> **Problem description**: Restate the entries word for word, omitting nothing.
((
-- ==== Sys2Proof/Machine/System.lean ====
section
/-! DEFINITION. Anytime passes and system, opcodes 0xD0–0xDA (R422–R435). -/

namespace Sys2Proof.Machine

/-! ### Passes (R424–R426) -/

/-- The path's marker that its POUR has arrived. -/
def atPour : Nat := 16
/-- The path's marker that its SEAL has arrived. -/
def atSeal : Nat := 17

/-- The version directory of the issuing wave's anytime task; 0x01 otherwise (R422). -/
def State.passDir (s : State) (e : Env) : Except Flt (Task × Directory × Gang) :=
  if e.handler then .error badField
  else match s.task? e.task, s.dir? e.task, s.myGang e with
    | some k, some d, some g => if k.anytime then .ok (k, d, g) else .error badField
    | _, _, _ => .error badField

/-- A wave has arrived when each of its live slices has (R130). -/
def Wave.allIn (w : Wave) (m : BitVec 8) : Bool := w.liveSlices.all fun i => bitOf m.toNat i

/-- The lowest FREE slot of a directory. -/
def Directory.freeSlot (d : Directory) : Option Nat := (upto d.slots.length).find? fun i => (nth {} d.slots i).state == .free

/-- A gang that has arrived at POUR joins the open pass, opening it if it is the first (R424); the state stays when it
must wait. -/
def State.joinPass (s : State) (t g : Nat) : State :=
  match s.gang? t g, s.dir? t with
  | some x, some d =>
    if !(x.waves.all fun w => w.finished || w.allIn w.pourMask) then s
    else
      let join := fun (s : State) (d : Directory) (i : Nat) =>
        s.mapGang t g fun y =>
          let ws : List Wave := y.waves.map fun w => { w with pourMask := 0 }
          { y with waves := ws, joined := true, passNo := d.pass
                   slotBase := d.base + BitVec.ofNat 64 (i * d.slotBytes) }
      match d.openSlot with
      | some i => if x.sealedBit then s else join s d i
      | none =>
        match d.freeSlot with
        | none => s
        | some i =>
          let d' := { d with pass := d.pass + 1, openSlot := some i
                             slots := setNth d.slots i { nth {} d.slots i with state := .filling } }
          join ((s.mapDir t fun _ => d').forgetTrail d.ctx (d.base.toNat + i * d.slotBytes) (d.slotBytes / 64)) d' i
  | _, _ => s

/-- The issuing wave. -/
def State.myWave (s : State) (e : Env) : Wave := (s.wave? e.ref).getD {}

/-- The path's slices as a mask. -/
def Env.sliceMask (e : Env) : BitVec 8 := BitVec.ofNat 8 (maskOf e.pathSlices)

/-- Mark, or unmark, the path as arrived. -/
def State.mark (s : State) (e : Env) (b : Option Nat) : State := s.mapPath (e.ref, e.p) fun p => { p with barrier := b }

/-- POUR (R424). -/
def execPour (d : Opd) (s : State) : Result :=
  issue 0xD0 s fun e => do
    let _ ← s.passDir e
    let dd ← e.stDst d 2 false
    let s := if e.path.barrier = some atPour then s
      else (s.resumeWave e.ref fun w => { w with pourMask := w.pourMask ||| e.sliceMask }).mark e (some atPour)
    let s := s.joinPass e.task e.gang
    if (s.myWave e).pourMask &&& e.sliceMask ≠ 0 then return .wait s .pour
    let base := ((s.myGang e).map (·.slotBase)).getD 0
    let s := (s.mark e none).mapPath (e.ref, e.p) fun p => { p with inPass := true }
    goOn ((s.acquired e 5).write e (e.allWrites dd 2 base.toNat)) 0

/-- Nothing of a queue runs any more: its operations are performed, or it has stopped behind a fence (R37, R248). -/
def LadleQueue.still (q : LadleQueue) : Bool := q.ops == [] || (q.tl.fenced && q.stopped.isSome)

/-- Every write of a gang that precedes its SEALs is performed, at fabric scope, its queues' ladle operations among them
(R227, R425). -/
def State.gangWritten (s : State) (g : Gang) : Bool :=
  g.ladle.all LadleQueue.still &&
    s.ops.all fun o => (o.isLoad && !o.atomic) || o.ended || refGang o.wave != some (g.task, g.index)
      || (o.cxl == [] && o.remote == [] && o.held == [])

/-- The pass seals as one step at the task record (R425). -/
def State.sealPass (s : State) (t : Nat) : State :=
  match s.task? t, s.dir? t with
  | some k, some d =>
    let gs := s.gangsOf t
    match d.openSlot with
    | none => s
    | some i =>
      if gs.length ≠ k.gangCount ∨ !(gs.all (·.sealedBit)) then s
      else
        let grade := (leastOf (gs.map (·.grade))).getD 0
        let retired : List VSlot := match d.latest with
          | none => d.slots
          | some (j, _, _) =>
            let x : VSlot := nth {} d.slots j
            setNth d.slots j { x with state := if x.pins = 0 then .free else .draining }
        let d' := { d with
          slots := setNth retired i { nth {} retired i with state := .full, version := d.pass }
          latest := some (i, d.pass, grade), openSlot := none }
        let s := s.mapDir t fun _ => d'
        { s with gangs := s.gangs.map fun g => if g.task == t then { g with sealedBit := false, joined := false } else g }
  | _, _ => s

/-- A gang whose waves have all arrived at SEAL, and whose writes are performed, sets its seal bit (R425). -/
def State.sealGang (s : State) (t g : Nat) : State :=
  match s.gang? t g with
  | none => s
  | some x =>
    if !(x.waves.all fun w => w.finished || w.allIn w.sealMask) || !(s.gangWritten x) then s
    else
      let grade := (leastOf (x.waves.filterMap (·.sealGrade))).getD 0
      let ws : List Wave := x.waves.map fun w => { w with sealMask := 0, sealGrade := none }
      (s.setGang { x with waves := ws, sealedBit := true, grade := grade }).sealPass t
))
> **Response to this task**:
-- ==== Sys2Proof/Machine/System.lean ====
section
/-! DEFINITION. Anytime passes and system, opcodes 0xD0–0xDA (R422–R435). -/

namespace Sys2Proof.Machine

/-! ### Passes (R424–R426) -/

/-- The path's marker that its POUR has arrived. -/
def atPour : Nat := 16
/-- The path's marker that its SEAL has arrived. -/
def atSeal : Nat := 17

/-- The version directory of the issuing wave's anytime task; 0x01 otherwise (R422). -/
def State.passDir (s : State) (e : Env) : Except Flt (Task × Directory × Gang) :=
  if e.handler then .error badField
  else match s.task? e.task, s.dir? e.task, s.myGang e with
    | some k, some d, some g => if k.anytime then .ok (k, d, g) else .error badField
    | _, _, _ => .error badField

/-- A wave has arrived when each of its live slices has (R130). -/
def Wave.allIn (w : Wave) (m : BitVec 8) : Bool := w.liveSlices.all fun i => bitOf m.toNat i

/-- The lowest FREE slot of a directory. -/
def Directory.freeSlot (d : Directory) : Option Nat := (upto d.slots.length).find? fun i => (nth {} d.slots i).state == .free

/-- A gang that has arrived at POUR joins the open pass, opening it if it is the first (R424); the state stays when it
must wait. -/
def State.joinPass (s : State) (t g : Nat) : State :=
  match s.gang? t g, s.dir? t with
  | some x, some d =>
    if !(x.waves.all fun w => w.finished || w.allIn w.pourMask) then s
    else
      let join := fun (s : State) (d : Directory) (i : Nat) =>
        s.mapGang t g fun y =>
          let ws : List Wave := y.waves.map fun w => { w with pourMask := 0 }
          { y with waves := ws, joined := true, passNo := d.pass
                   slotBase := d.base + BitVec.ofNat 64 (i * d.slotBytes) }
      match d.openSlot with
      | some i => if x.sealedBit then s else join s d i
      | none =>
        match d.freeSlot with
        | none => s
        | some i =>
          let d' := { d with pass := d.pass + 1, openSlot := some i
                             slots := setNth d.slots i { nth {} d.slots i with state := .filling } }
          join ((s.mapDir t fun _ => d').forgetTrail d.ctx (d.base.toNat + i * d.slotBytes) (d.slotBytes / 64)) d' i
  | _, _ => s

/-- The issuing wave. -/
def State.myWave (s : State) (e : Env) : Wave := (s.wave? e.ref).getD {}

/-- The path's slices as a mask. -/
def Env.sliceMask (e : Env) : BitVec 8 := BitVec.ofNat 8 (maskOf e.pathSlices)

/-- Mark, or unmark, the path as arrived. -/
def State.mark (s : State) (e : Env) (b : Option Nat) : State := s.mapPath (e.ref, e.p) fun p => { p with barrier := b }

/-- POUR (R424). -/
def execPour (d : Opd) (s : State) : Result :=
  issue 0xD0 s fun e => do
    let _ ← s.passDir e
    let dd ← e.stDst d 2 false
    let s := if e.path.barrier = some atPour then s
      else (s.resumeWave e.ref fun w => { w with pourMask := w.pourMask ||| e.sliceMask }).mark e (some atPour)
    let s := s.joinPass e.task e.gang
    if (s.myWave e).pourMask &&& e.sliceMask ≠ 0 then return .wait s .pour
    let base := ((s.myGang e).map (·.slotBase)).getD 0
    let s := (s.mark e none).mapPath (e.ref, e.p) fun p => { p with inPass := true }
    goOn ((s.acquired e 5).write e (e.allWrites dd 2 base.toNat)) 0

/-- Nothing of a queue runs any more: its operations are performed, or it has stopped behind a fence (R37, R248). -/
def LadleQueue.still (q : LadleQueue) : Bool := q.ops == [] || (q.tl.fenced && q.stopped.isSome)

/-- Every write of a gang that precedes its SEALs is performed, at fabric scope, its queues' ladle operations among them
(R227, R425). -/
def State.gangWritten (s : State) (g : Gang) : Bool :=
  g.ladle.all LadleQueue.still &&
    s.ops.all fun o => (o.isLoad && !o.atomic) || o.ended || refGang o.wave != some (g.task, g.index)
      || (o.cxl == [] && o.remote == [] && o.held == [])

/-- The pass seals as one step at the task record (R425). -/
def State.sealPass (s : State) (t : Nat) : State :=
  match s.task? t, s.dir? t with
  | some k, some d =>
    let gs := s.gangsOf t
    match d.openSlot with
    | none => s
    | some i =>
      if gs.length ≠ k.gangCount ∨ !(gs.all (·.sealedBit)) then s
      else
        let grade := (leastOf (gs.map (·.grade))).getD 0
        let retired : List VSlot := match d.latest with
          | none => d.slots
          | some (j, _, _) =>
            let x : VSlot := nth {} d.slots j
            setNth d.slots j { x with state := if x.pins = 0 then .free else .draining }
        let d' := { d with
          slots := setNth retired i { nth {} retired i with state := .full, version := d.pass }
          latest := some (i, d.pass, grade), openSlot := none }
        let s := s.mapDir t fun _ => d'
        { s with gangs := s.gangs.map fun g => if g.task == t then { g with sealedBit := false, joined := false } else g }
  | _, _ => s

/-- A gang whose waves have all arrived at SEAL, and whose writes are performed, sets its seal bit (R425). -/
def State.sealGang (s : State) (t g : Nat) : State :=
  match s.gang? t g with
  | none => s
  | some x =>
    if !(x.waves.all fun w => w.finished || w.allIn w.sealMask) || !(s.gangWritten x) then s
    else
      let grade := (leastOf (x.waves.filterMap (·.sealGrade))).getD 0
      let ws : List Wave := x.waves.map fun w => { w with sealMask := 0, sealGrade := none }
      (s.setGang { x with waves := ws, sealedBit := true, grade := grade }).sealPass t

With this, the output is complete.